[Saved entries]
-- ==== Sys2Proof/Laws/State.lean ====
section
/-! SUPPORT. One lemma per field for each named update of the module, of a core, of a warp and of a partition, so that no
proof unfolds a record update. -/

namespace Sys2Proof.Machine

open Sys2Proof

==

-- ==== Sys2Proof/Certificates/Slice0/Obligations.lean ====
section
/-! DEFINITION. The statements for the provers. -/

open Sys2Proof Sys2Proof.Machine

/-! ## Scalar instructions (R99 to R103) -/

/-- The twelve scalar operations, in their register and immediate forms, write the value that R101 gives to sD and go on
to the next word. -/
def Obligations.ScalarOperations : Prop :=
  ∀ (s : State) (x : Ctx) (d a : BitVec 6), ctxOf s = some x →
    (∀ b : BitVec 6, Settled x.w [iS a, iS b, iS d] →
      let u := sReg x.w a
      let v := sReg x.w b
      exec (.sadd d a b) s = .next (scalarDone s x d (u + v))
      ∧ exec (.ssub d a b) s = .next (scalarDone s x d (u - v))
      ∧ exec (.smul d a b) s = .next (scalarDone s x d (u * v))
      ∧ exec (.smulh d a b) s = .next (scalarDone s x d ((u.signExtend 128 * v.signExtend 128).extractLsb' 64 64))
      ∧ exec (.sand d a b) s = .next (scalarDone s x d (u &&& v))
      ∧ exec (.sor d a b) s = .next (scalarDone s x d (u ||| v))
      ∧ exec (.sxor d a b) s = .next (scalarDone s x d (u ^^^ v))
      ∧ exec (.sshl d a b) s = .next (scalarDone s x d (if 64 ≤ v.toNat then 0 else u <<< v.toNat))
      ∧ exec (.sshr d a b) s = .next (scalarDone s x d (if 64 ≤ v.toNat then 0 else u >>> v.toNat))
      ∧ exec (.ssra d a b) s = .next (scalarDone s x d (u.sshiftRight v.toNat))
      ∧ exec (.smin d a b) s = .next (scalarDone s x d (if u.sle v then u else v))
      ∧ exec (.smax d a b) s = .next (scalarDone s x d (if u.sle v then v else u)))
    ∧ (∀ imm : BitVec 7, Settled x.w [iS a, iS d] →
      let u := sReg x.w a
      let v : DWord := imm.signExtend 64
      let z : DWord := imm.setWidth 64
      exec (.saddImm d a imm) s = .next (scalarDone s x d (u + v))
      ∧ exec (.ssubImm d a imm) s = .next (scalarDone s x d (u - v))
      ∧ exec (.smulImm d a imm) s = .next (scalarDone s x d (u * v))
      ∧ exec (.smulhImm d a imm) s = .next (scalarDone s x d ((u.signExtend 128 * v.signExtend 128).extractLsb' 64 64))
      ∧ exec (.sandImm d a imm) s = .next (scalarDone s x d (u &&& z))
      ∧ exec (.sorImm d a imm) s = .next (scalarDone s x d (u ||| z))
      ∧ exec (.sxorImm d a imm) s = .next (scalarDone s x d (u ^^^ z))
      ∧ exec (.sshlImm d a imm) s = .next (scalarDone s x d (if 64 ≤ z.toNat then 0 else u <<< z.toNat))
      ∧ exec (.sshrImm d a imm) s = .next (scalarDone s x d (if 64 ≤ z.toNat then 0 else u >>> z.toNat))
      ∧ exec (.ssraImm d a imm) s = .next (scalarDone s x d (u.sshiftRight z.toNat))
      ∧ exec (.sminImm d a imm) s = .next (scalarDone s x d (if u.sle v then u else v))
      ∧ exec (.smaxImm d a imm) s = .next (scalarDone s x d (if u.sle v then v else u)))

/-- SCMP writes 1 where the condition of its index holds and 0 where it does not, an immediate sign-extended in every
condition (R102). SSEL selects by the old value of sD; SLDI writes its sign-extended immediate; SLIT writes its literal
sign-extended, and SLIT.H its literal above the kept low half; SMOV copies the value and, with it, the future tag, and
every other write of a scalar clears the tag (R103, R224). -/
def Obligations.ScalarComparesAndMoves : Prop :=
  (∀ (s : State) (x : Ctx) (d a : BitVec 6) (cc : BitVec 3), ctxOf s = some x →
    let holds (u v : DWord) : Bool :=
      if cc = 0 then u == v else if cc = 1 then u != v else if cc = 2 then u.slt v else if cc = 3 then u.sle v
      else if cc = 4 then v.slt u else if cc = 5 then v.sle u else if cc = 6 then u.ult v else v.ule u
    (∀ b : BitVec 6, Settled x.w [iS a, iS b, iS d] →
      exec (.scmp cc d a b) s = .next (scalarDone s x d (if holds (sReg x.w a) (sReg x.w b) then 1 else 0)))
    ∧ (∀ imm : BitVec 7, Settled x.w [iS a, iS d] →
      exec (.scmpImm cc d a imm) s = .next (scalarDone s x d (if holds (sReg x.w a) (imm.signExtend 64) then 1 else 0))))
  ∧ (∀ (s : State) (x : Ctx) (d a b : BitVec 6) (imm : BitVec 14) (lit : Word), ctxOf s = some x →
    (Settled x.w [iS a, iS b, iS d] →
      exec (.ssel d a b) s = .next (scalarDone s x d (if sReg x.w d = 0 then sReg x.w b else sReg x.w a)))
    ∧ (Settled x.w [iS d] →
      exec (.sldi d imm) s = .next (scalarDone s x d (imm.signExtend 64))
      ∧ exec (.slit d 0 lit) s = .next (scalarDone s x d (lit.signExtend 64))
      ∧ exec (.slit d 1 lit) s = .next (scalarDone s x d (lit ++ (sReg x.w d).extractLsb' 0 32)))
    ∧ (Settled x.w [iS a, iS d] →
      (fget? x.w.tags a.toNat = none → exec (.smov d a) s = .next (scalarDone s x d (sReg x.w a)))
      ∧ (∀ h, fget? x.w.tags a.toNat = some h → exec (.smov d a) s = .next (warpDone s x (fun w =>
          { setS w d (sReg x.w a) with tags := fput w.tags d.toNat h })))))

Problem description:
The expected answer is every line above in which the word "tags" appears.

Task response:
      (fget? x.w.tags a.toNat = none → exec (.smov d a) s = .next (scalarDone s x d (sReg x.w a)))
      ∧ (∀ h, fget? x.w.tags a.toNat = some h → exec (.smov d a) s = .next (warpDone s x (fun w =>
          { setS w d (sReg x.w a) with tags := fput w.tags d.toNat h })))))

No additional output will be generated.